Но справедливости ради стоит сказать, что уже следующим летом ссылок на отсутствие мест в общежитиях при зачислении вслух не звучало. Наверное, были найдены более тонкие механизмы «регулирования» контингента. Во всяком случае мы громили следующим летом абитуриентские строительные отряды, куда зачисляли «срезавшихся» на экзаменах и направляли их разнорабочими на вузовское строительство и ремонт. Под гарантии будущего первоочередного зачисления. МГК КПСС в связи с этой публикацией едва не снял главного редактора, а я – по совокупности нескольких, столь же «гласных» выступлений студенческого отдела на страницах газеты (а еще больше – в ее неопубликованных архивах) – получила место собкора по Молдавии.
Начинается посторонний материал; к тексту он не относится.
-- ==== Sys2Proof/Machine/Audio.lean ====
section
/-! DEFINITION. The commands of audio (08): frames, link samples, changes, restarts and the host's commands. -/

namespace Sys2Proof.Machine

/-- AUDIO_FRAME (R228 to R231, R235 to R237, R239 to R241, R248): the frame start edge of the next sample index of a
group whose clocks run. `inputs` are the slots that its input ports shift in during the frame. At a boundary where rate
or framing change, the new clocks begin. -/
def execAudioFrame (group : Fin 4) (inputs : List PortIn) (s : State) : Host.Outcome State Fault Refusal :=
  .next (
    let g := vget s.audio.groups group
    let n := g.index + 1
    match s.running with
    | none => s
    | some p =>
      if s.up = false ∨ g.running = false ∨ onSampleEdge (audioFs g.rate) n s.time.tick = false then s
      else
        match g.next with
        | some (rate, framing) =>
          let g1 := { g.clocked rate framing with next := none, index := sampleAt (audioFs rate) s.time.tick }
          { s with audio := { s.audio with groups := vset s.audio.groups group g1 } }
        | none =>
          let s1 := { s with audio := { s.audio with
            groups := vset s.audio.groups group { g with index := n, stopAt := g.stopAt.map (· - 1) }
            out := s.audio.out.filter (fun y => y.1 / 8 != group.val) } }
          let s2 := s1.audioTasks p
          if (p.groups.getD group.val {}).enable = 0 then s2
          else (groupPorts group).foldl (fun (t : State) i => t.portFrame p g.framing n inputs i) s2)

/-- An AUDIO message that is not whole frames (R351): the row spells its header and its whole frames. -/
def State.brokenAudio (s : State) (link : Fin 12) (m : AudioMsg) : Bool :=
  let b := (s.headMsg link 3).body
  let own := audioBytes m
  (m.frames.isEmpty && s.hasShort link 3 0x30 own (reserved [(4, 4)]))
    || ((s.headMsg link 3).type == 0x30 && decide (own.length < b.length)
        && decide (m.channelCount = 0 ∨ b.length < own.length + 4 * m.channelCount)
        && sayAlike (reserved [(4, 4)]) (slice b 0 own.length) own)

/-- An AUDIO message at its delivery (R232, R326, R351): each sample is placed by its index; one that names channels that are not
declared so, or does not hold whole frames, is discarded and counted. -/
def State.audioComes (s : State) (link : Fin 12) (m : AudioMsg) (broken : Bool) : State :=
  let discard := s.linkLate m.firstChannel 0 (max 1 (m.frames.length * m.channelCount))
  if s.up = false then s
  else
    match s.running with
    | none => discard
    | some p =>
      if broken = true ∨ m.channelCount < 1 ∨ 64 < m.channelCount ∨ p.takesAudio link.val m = false then discard
      else
        (m.frames.zipIdx.foldl (fun (t : State) f => (List.range m.channelCount).foldl (fun (t : State) i =>
          t.linkSample p m.rate (m.firstChannel + i) (m.index + f.2) (linkWord (f.1.getD i 0))) t) s).audioTasks p

/-- AUDIO (R232, R237, R351), as at its delivery. -/
def execAudio (link : Fin 12) (m : AudioMsg) (s : State) : Host.Outcome State Fault Refusal :=
  .next (
    let whole := s.hasMsg link 3 0x30 (audioBytes m) (reserved [(4, 4)])
    if whole || s.brokenAudio link m then
      (s.atDelivery link 3 (fun t => t.audioComes link m (!whole))).popInbox link 3
    else s)

/-- LINK_SAMPLE_WINDOW_CLOSE (R232): a sample that has not come takes the value 0 in the routes whose window has closed;
when every window has, that is the channel's sample. -/
def execLinkSampleWindowClose (channel : Nat) (index : Nat) (s : State) : Host.Outcome State Fault Refusal :=
  .next (
    match s.running.bind (fun p => (p.channels.find? (fun c => c.channel == channel)).map (fun c => (p, c))) with
    | none => s
    | some (p, c) =>
      let last := sampleTick (audioFs c.rate) index + tickOf (p.chanLag channel)
      if s.up = false ∨ last + 800000 < s.time.tick ∨ s.linkDue p c.rate channel index = false then s
      else (s.closeLink p c.rate channel index).audioTasks p)

/-- AUDIO_PCM_RESUMED (R237, R243): 8,192 frames without a preamble. -/
def execAudioPcmResumed (link : Bool) (pair : Nat) (s : State) : Host.Outcome State Fault Refusal :=
  .next (
    match s.running with
    | none => s
    | some p =>
      if link then
        if cget 0 s.audio.chanNonpcm pair < 8193 then s
        else
          let a := { s.audio with chanNonpcm := cset 0 s.audio.chanNonpcm pair 0 }
          let rate := ((p.channels.find? (fun c => c.channel == 2 * pair)).getD {}).rate
          State.raise { s with audio := a.releasePair p (32 + pair) s.time.tick }
            (s.ev 821 0x0502 [(2, pair), (8, sampleAt (audioFs rate) s.time.tick)])
      else
        match finOf 32 pair with
        | none => s
        | some i =>
          let x := vget s.audio.ports i
          if x.nonpcm = false ∨ x.quiet < 8192 then s
          else
            let a := { s.audio with ports := vset s.audio.ports i { x with nonpcm := false, quiet := 0 } }
            State.raise { s with audio := a.releasePair p pair s.time.tick }
              (s.ev (676 + i.val) 0x0502 [(2, pair), (8, (s.audio.groups.toList.getD (pair / 8) {}).index)]))

/-- A route that stands in the running production, with its entry. -/
def State.routeAt (s : State) (route : Nat) : Option (Production × ARoute) :=
  s.running.bind (fun p => (p.routes[route]?).map (fun r => (p, r)))

/-- AUDIO_CHANGE_APPLY (R238): the change takes effect at the sample of its zero crossing. -/
def execAudioChangeApply (route : Nat) (s : State) : Host.Outcome State Fault Refusal :=
  .next (
    match s.routeAt route with
    | none => s
    | some (_, r) =>
      let x := cget {} s.audio.routes route
      match x.crossing with
      | none => s
      | some n => { s with audio := { s.audio with
          routes := cset {} s.audio.routes route (x.apply (s.audio.muted r.chan) n) } })

/-- AUDIO_CHANGE_TIMEOUT (R238, R243): no crossing within 5 ms, so the change applies at the first frame at or after the
close. A link source's samples are complete its lag later. -/
def execAudioChangeTimeout (route : Nat) (s : State) : Host.Outcome State Fault Refusal :=
  .next (
    match s.routeAt route with
    | none => s
    | some (p, r) =>
      let x := cget {} s.audio.routes route
      let lag := if r.srcKind = 1 then tickOf r.lag else 0
      let fs := audioFs (p.srcRate r)
      let n := ceilDiv (x.close * fs) 800000000
      if x.pending.isNone ∨ x.crossing.isSome ∨ s.time.tick < sampleTick fs n + lag then s
      else
        State.raise { s with audio := { s.audio with
            routes := cset {} s.audio.routes route (x.apply (s.audio.muted r.chan) n) } }
          (s.ev (if r.srcKind = 0 then 676 + r.src / 2 else 821) 0x0506 [(2, route), (8, n)]))

/-- AUDIO_RESTARTED (R236, R239, R243): the settling frames have ended and data resumes with the next frame. A start of
the group's clocks raises no event. -/
def execAudioRestarted (port : Fin 32) (s : State) : Host.Outcome State Fault Refusal :=
  .next (
    let x := vget s.audio.ports port
    if x.settle ≠ 1 then s
    else
      let n := (s.audio.groups.toList.getD (port.val / 8) {}).index + 1
      let s1 := s.setPort port { x with settle := 0, cause := none }
      match x.cause with
      | some c => s1.raise (s.ev (676 + port.val) 0x0504 [(1, c), (8, n)])
      | none => s1)

/-- AUDIO_CLOCK_STOP (R236): 256 frames after the last port stopped, bit clock and word select stop low. -/
def execAudioClockStop (group : Fin 4) (s : State) : Host.Outcome State Fault Refusal :=
  .next (
    let g := vget s.audio.groups group
    if g.stopAt ≠ some 0 then s
    else { s with audio := { s.audio with groups := vset s.audio.groups group {} } })

/-! ### Host commands -/

/-- A change of a route is accepted, or the route is not in the running production (R238). -/
def State.changeRoute (s : State) (route : Nat) (g : Option Nat) (m : Option Bool) : State × Reply :=
  match s.routeAt route with
  | none => (s, .refuse 0x0501 [])
  | some (p, e) => ({ s with audio := s.audio.askRoute p route e g m s.time.tick }, .accept [] true)

/-- AUDIO_GAIN_SET (R238). -/
def execAudioGainSet (h : Hdr) (route gain : Nat) (s : State) : Host.Outcome State Fault Refusal :=
  .next (runCmd Cmd.audioGainSet h
    (fun s => s.changeRoute route (some gain) none) s)

/-- AUDIO_MUTE_SET (R238). -/
def execAudioMuteSet (h : Hdr) (route mute : Nat) (s : State) : Host.Outcome State Fault Refusal :=
  .next (runCmd Cmd.audioMuteSet h
    (fun s => s.changeRoute route none (some (mute != 0))) s)

/-- A port that the running production sets as input or output. -/
def State.usedPort (s : State) (port : Nat) : Option (Fin 32 × APort) :=
  (finOf 32 port).bind (fun i => (s.running.bind (fun p => p.ports[port]?)).bind (fun e =>
    if e.direction = 1 ∨ e.direction = 2 then some (i, e) else none))

/-- AUDIO_PORT_RESTART (R239). -/
def execAudioPortRestart (h : Hdr) (port : Nat) (s : State) : Host.Outcome State Fault Refusal :=
  .next (runCmd Cmd.audioPortRestart h (fun s =>
    match s.usedPort port with
    | none => (s, .refuse 0x0502 [])
    | some (i, e) => (s.restartPort e i 0, .accept [] true)) s)

/-- A port's status. -/
def portBytes (e : APort) (x : APortState) : List Byte :=
  leBytes 1 e.direction ++ leBytes 1 (boolNat x.risk + 2 * boolNat x.nonpcm) ++ [0, 0] ++ leBytes 4 x.overruns
    ++ leBytes 4 x.underruns ++ leBytes 4 x.restarts

/-- AUDIO_STATUS (R239). -/
def execAudioStatus (h : Hdr) (port : Nat) (s : State) : Host.Outcome State Fault Refusal :=
  .next (runCmd Cmd.audioStatus h (fun s =>
    match s.usedPort port with
    | none => (s, .refuse 0x0502 [])
    | some (i, e) => (s, ok (portBytes e (vget s.audio.ports i)))) s)

end Sys2Proof.Machine
end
ПРОЕКТА «ПАВЛИК МОРОЗОВ» В БЛИЖАЙШЕЕ ВРЕМЯ НЕ БУДЕТ
ЕЛЕНА ТОКАРЕВА 
Родилась 18 июля1948 года.
Со второго курса Московского полиграфического института пришла в «Комсомольскую правду», где пять лет (1972–1977) работала в отделе комсомольской жизни. Позже работала в журнале «Сельская молодежь», в «Российской газете», «Общей газете», «Экспресс-газете». С 2001 года – главный редактор газеты Stringer.
Лауреат премии «Человек года» (1994), премии Союза журналистов России за новый формат издания (2005), других премий и дипломов.
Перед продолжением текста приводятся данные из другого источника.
-- ==== Sys2Proof/Machine/Twin.lean ====
section
/-! DEFINITION. The commands of the twin (18): the arbiter's pins, BEAT, HEALTH and HELLO, records and repair, takeover
and demotion, and the 0x0Axx commands. -/

namespace Sys2Proof.Machine

/-! ### Arbiter pins -/

/-- ARB_HB_TOGGLE (R487): every 500 µs from READY. -/
def execArbHbToggle (s : State) : Host.Outcome State Fault Refusal :=
  let w := s.twin
  .next (if s.up = false ∨ w.hbDead ∨ s.time.fclk < w.hbAt + 400000 then s
    else { s with twin := { w with hb := !w.hb, hbAt := s.time.fclk } })

/-- HEARTBEAT_SERVICE_TIMEOUT (R487): the toggling stops and the pin is held low. -/
def execHeartbeatServiceTimeout (s : State) : Host.Outcome State Fault Refusal :=
  .next (if s.up = false then s else { s with twin := { s.twin with hb := false, hbDead := true } })

/-- The new lead's queues after an exact takeover (R504): each resumes at the acknowledged position of the lead's last
POSITIONS, with a full bucket. The second part is the items that the old lead had released. -/
def State.resumeQueues (s : State) : State × Nat :=
  (ckeys s.flow.queues).foldl (fun (a : State × Nat) q =>
    let x := (a.1.queue q).freeTo (a.1.queue q).acked
    let again := (x.items.filter (fun i => seqBefore i.seq x.reported.2.1)).length
    let first := decide (x.acked.toNat = (s.qEntry q).startSeq)   -- nothing has been released since start_seq (R286)
    (a.1.setQueue q { x with released := x.acked, restart := x.restart && first, tokens := 65536 * x.burst, backlog := false }
      , a.2 + again)) (s, 0)

/-- The new lead's queues after any other takeover (R508): video queues discard their items and resume at the lead's
last next_seq; every queue's next item follows a marker of unknown count. -/
def State.restartQueues (s : State) : State × Nat :=
  (ckeys s.flow.queues).foldl (fun (a : State × Nat) q =>
    let x := a.1.queue q
    let gap : Gap := ⟨0xFFFFFFFF, 0, (a.1.queueStrm q).rtpSeq, 3, 8, a.1.now, none, 0⟩
    let from_ := if q < 512 then x.reported.1 else x.acked
    let first := decide (from_.toNat = (s.qEntry q).startSeq)
    let y := { x with gap := some gap, refused := satAdd 32 x.refused 1, restart := x.restart && first
                      tokens := 65536 * x.burst, backlog := false }
    if q < 512 then
      (a.1.setQueue q { y.mapParts (fun _ => []) with next := x.reported.1, released := x.reported.1, acked := x.reported.1
                                                      confirmed := x.reported.1 }, a.2)
    else
      let z := y.freeTo x.acked
      (a.1.setQueue q { z with released := x.acked }, a.2 + z.items.length)) (s, 0)

/-- The CTUs of every unrepaired set lose their validity bits (R120, R504). -/
def State.dropUnrepaired (s : State) : State :=
  let keys := (s.twin.unrepaired.filter (·.2)).map (·.1)
  let s1 := keys.foldl (fun (t : State) k =>
    let b := k / 8192 % 4
    match t.running.bind (fun p => p.ctx (k / 32768)) with
    | some c => t.modRecord c (k / 2048 % 4) (fun r => r.mark b (k % 2048) false)
    | none => t) s
  let cs := (keys.map (fun k => k / 32768)).dedup
  State.raiseAll { s1 with twin := { s1.twin with unrepaired := [] } }
    (cs.map (fun c => s1.ev c 0x0203 [(4, (s1.ctxSt c).frame), (1, 2)]))

/-- Every context clears its references and begins a sweep at its next frame (R508). -/
def State.sweepAll (s : State) : State :=
  match s.running with
  | none => s
  | some p => p.contexts.foldl (fun (t : State) c => t.setCtx c.context { t.ctxSt c.context with forcedSweep := some 3 }) s

/-- A device takes the lead from a partner (R503, R504, R508). -/
def State.lead (s : State) : State :=
  let w := s.twin
  let epoch := (if w.epoch.toNat < w.maxEpoch.toNat then w.maxEpoch else w.epoch) + 1
  let exactly_ := s.exact && decide (w.readiness ≤ 1)
  let s1 := { s with twin := { w with epoch := epoch, role := 1, gateOff := true, req := false, tookOver := true } }
  let r := if exactly_ then s1.resumeQueues else s1.restartQueues
  let s2 := if exactly_ then r.1.dropUnrepaired else r.1.sweepAll
  let s3 := { s2.holdLinks with twin := { s2.twin with itemAsk := [], rowAsk := [] }, free := s2.free + 1 }
  s3.review.raise (s.ev 774 0x0A20 [(2, epoch.toNat), (2, (ckeys s.flow.queues).length), (4, r.2),
    (4, Config.takeoverNs s.free % 250001)])

/-- The accepted level of ARB_CAST (R487): reported, but ignored with twin_mode 0 and before READY. -/
def State.castTo (s : State) (level : Bool) : State :=
  State.raiseAll { s with twin := { s.twin with cast := level } }
    (evIf (s.up && decide (s.twinMode ≠ 0)) (s.ev 775 0x0A30 [(1, boolNat level)]))

/-- TAKEOVER (R487, R503, R504, R508, R512): ARB_CAST has risen. Where the device is no understudy the level alone is
kept. -/
def execTakeover (s : State) : Host.Outcome State Fault Refusal :=
  .next (
    if s.twin.cast then s
    else
      let s1 := s.castTo true
      if s.up = false ∨ s.twinMode = 0 ∨ s.twin.role ≠ 2 then s1 else s1.lead)

/-- DEMOTION (R487, R505, R512): ARB_CAST has fallen. -/
def execDemotion (s : State) : Host.Outcome State Fault Refusal :=
  .next (
    if s.twin.cast = false then s
    else
      let s1 := s.castTo false
      if s.up = false ∨ s.twinMode = 0 ∨ s.twin.role ≠ 1 then s1
      else
        (State.holdLinks { s1 with
          cues := s1.cues.map CuePin.undriven
          twin := { s1.twin with role := 2, fenced := false, gateOff := false, demoted := true, tookOver := false } }).review)

/-! ### The twin heartbeat -/

/-- L11 stands in the twin role. -/
def State.twinned (s : State) : Bool := s.up && (vget s.links 11).role == 5

/-- BEAT_SEND (R489): every 10 µs. The readiness is reviewed. -/
def execBeatSend (s : State) : Host.Outcome State Fault Refusal :=
  .next (
    if s.twinned = false ∨ s.time.fclk < s.twin.lastBeat + 8000 then s
    else
      let s1 := s.review
      let w := s1.twin
      let m : BeatMsg :=
        { role := w.role, readiness := w.readiness, mode := w.mode, epoch := w.epoch
          production := (s1.running.map (·.id)).getD 0, tSend := s1.now, tEcho := (w.beat.map (·.tSend)).getD 0
          tEchoRecv := w.echoAt }
      { s1 with twin := { w with lastBeat := s.time.fclk } }.send 11 1 0x18 (beatBytes m))

/-- The heartbeat returns (R497, R507, R512): the lead reports what it released unconfirmed; an exact understudy asks for
the rows it has not confirmed and the CTUs it has not repaired. -/
def State.heartbeatBack (s : State) : State :=
  let w := s.twin
  let ms := (s.time.fclk - w.beatAt) / 800000
  let s1 := State.raiseAll { s with twin := { w with lost := false, unconfCount := 0 } }
    (s.ev 776 0x0A41 [(4, ms)] :: evIf (decide (0 < w.unconfCount)) (s.ev 774 0x0A23 [(4, w.unconfCount)]))
  if w.role ≠ 2 ∨ s.exact = false then s1
  else
    let rows := s1.ctxs.flatMap (fun y =>
      let x := s1.queue y.1
      (y.2.rows.filter (fun r => r.2.closed && !seqBefore r.2.first x.confirmed
        && seqBefore x.acked (r.2.first + BitVec.ofNat 32 r.2.count))).map (fun r =>
        (⟨y.1, r.2.first, r.2.count, r.1, []⟩ : ItemAsk)))
    let s2 := rows.foldl (fun (t : State) a => t.send 11 7 0x70 (itemAskBytes a.queue a.first a.count))
      { s1 with twin := { s1.twin with itemAsk := rows } }
    s2.twin.rowAsk.foldl (fun (t : State) a => t.send 11 7 0x72 (rowAskBytes a.1 (a.2.1 % 2 ^ 32) a.2.2)) s2

/-- BEAT (R326, R490, R497, R503, R505, R512). -/
def execBeat (m : BeatMsg) (s : State) : Host.Outcome State Fault Refusal :=
  .next (
    if s.hasMsg 11 1 0x18 (beatBytes m) beatReserved = false then s
    else
      let s0 := s.popInbox 11 1
      let s1 := if s0.twin.lost then s0.heartbeatBack else s0
      let w := s1.twin
      -- the delivery (R326): house time in ns, and the FCLK cycle
      let came := (s.headMsg 11 1).at_ * 5 / 4
      let cameAt := s.time.fclk - (s.time.tick - (s.headMsg 11 1).at_)
      let offset : Int := (((came : Int) - m.tSend) - ((m.tEchoRecv : Int) - m.tEcho)) / 2
      let leads := decide (m.role = 1)
      let told := w.demoted && leads
      let w1 := { w with
        beat := some m, beatAt := cameAt, echoAt := came, lost := false, tookOver := false
        offsets := (offset :: w.offsets).take 1024
        maxEpoch := if w.maxEpoch.toNat < m.epoch.toNat then m.epoch else w.maxEpoch
        epoch := if w.role = 2 ∧ leads then m.epoch else w.epoch
        gateOff := w.gateOff && !(m.role == 2 && m.mode == 1)
        demoted := w.demoted && !leads }
      (State.raiseAll { s1 with twin := w1 } (evIf told (s.ev 774 0x0A21 [(2, m.epoch.toNat)]))).review)

/-- TWIN_HEARTBEAT_LOST (R487, R490, R497, R512): no BEAT for 100 µs. -/
def execTwinHeartbeatLost (s : State) : Host.Outcome State Fault Refusal :=
  .next (
    let w := s.twin
    if s.twinned = false ∨ w.lost ∨ s.time.fclk < w.beatAt + 80000 then s
    else
      (State.raise { s with twin := { w with lost := true, unconfCount := 0 } }
        (s.ev 776 0x0A40 [(8, (w.beat.map (·.tSend)).getD 0)])).review)

/-- ORPHAN_TIMEOUT (R502): 5 ms without a heartbeat and without a cast. -/
def execOrphanTimeout (s : State) : Host.Outcome State Fault Refusal :=
  .next (if s.up ∧ s.lostLong ∧ s.twin.cast = false then s.review else s)

/-- Rows in the unrepaired sets (R500). -/
def State.unrepairedRows (s : State) : Nat :=
  ((s.twin.unrepaired.filter (·.2)).map (fun y =>
    let w := match s.running.bind (fun p => p.ctx (y.1 / 32768)) with
      | some c => c.tileW (y.1 / 2048 % 4)
      | none => 1
    (y.1 / 8192, y.1 % 2048 / max 1 w))).dedup.length

/-- The installed curtain image's SHA-256; zeros without one. -/
def State.curtainSha (s : State) : List Byte := if s.curtain.valid then s.curtain.sha else List.replicate 32 0

/-- HEALTH_SEND (R489, R502, R512): every second. -/
def execHealthSend (s : State) : Host.Outcome State Fault Refusal :=
  .next (
    let w := s.twin
    if s.twinned = false ∨ s.time.fclk < w.lastHealth + 800000000 then s
    else
      let l := w.offsets.mergeSort (fun a b => decide (a ≤ b))
      let m : HealthMsg :=
        { role := w.role, readiness := w.readiness, unconf := s.unconfirmedOut, unrepaired := s.unrepairedRows
          compared := w.compared, divergent := w.divergent, repaired := w.repaired, offsetNs := l.getD (l.length / 2) 0
          curtain := s.curtainSha, generation := s.curtain.gen }
      ({ s with twin := { w with lastHealth := s.time.fclk } }.send 11 1 0x19 (healthBytes m)).raise
        (s.ev 772 0x0A04 [(1, w.readiness), (1, w.role), (4, m.unrepaired), (4, w.divergent)]))

/-- HEALTH (R223, R502, R512): a partner's curtain that differs is reported. -/
def execHealth (m : HealthMsg) (s : State) : Host.Outcome State Fault Refusal :=
  .next (
    if s.hasMsg 11 1 0x19 (healthBytes m) healthReserved = false then s
    else
      let s1 := s.popInbox 11 1
      s1.raiseAll (evIf (decide (slice m.curtain 0 32 ≠ slice s.curtainSha 0 32))
        (s.ev 772 0x0A05 [(4, s.curtain.gen), (4, m.generation)])))

/-- TWIN_HELLO_SEND (R489): at each LINK_UP of L11, then every 100 ms. -/
def execTwinHelloSend (s : State) : Host.Outcome State Fault Refusal :=
  .next (
    let w := s.twin
    if s.twinned = false ∨ s.time.fclk < w.lastHello + 80000000 ∧ (vget s.links 11).since ≤ w.lastHello then s
    else { s with twin := { w with lastHello := s.time.fclk } }.send 11 1 0x1A (helloBytes s.ownHello))

/-- TWIN_HELLO (R491, R512): an unexpected fingerprint ends the pairing. -/
def execTwinHello (m : HelloMsg) (s : State) : Host.Outcome State Fault Refusal :=
  .next (
    if s.hasMsg 11 1 0x1A (helloBytes m) helloReserved = false then s
    else
      let s1 := s.popInbox 11 1
      let w := s1.twin
      match w.expected with
      | some (f, serial) =>
        if slice f 0 32 = slice m.fingerprint 0 32 then (State.review { s1 with twin := { w with peer := some m } })
        else
          (State.raise { s1 with twin := { w with peer := some m, expected := none } }
            (s.ev 772 0x0A02 [(8, serial), (8, m.serial)])).review
      | none => State.review { s1 with twin := { w with peer := some m } })

/-! ### Positions and items -/

/-- POSITIONS_SEND (R494, R508): every 20 µs, the lead names the queues whose positions changed. -/
def execPositionsSend (s : State) : Host.Outcome State Fault Refusal :=
  .next (
    let w := s.twin
    if s.twinned = false ∨ w.role ≠ 1 ∨ s.time.fclk < w.lastPos + 16000 then s
    else
      let moved := s.flow.queues.filter (fun y => (y.2.next, y.2.released, y.2.acked) != y.2.reported)
      let es := moved.map (fun y => (⟨y.1, y.2.next, y.2.released, y.2.acked⟩ : PosEntry))
      let s1 := moved.foldl (fun (t : State) y =>
        t.setQueue y.1 { y.2 with reported := (y.2.next, y.2.released, y.2.acked) }) s
      { s1 with twin := { w with lastPos := s.time.fclk } }.send 11 6 0x62 (posBytes es))

/-- The understudy frees by acknowledgement (R498): exact mode and not ORPHAN. -/
def State.freesByAck (s : State) : Bool := s.exact && s.twin.readiness != 2

/-- One queue's positions from the lead (R498). -/
def State.takePos (s : State) (e : PosEntry) : State :=
  let x := s.queue e.queue
  let acked := if seqBefore x.acked e.acked then e.acked else x.acked
  let y := { x with reported := (e.nextSeq, e.released, e.acked), acked := acked }
  (s.setQueue e.queue (if s.freesByAck then y.freeTo acked else y)).endDrain e.queue

/-- POSITIONS (R267, R498). -/
def execPositions (entries : List PosEntry) (s : State) : Host.Outcome State Fault Refusal :=
  .next (
    if s.hasMsg 11 6 0x62 (posBytes entries) (posReserved entries) = false then s
    else
      let s1 := s.popInbox 11 6
      if s1.twin.role ≠ 2 then s1 else (entries.foldl State.takePos s1).review)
Проект Stringer, которым я занимаюсь с 2001 года, придумала не я – туда меня вынесла судьба. Раньше это была газета расследований и агентство расследований. Постепенно это выродилось в интернет-проект. 
Как я попала туда? Я возглавляла недолгое время отдел расследований в «Экспресс-газете», которой руководил тогда Александр Куприянов. Это случилось после того, как разгромили «Российскую газету» в 1993 году. Тогда нас, тех, кто работал в «РГ», никуда не брали на работу, и в этой обстановке появилась первая «желтая» газета в стране, «Экспресска». Это сейчас в России есть только желтые и очень желтые издания, а тогда писать правду о том, кто болен прыщами, а кто СПИДом, считалось огромной смелостью. Каждое расследование стоило нам невероятных усилий. Было это сложно, но полезно. Приближенная к реальной жизни журналистика. Конечно, не без издержек, все эти сюси-пуси в отношении доморощенных российских «звезд» – это тоже издержки желтой журналистики. «Ах, Певцов так любит свою жену Дроздову, что все время под столом греет ей ножки…» От этого тошнило.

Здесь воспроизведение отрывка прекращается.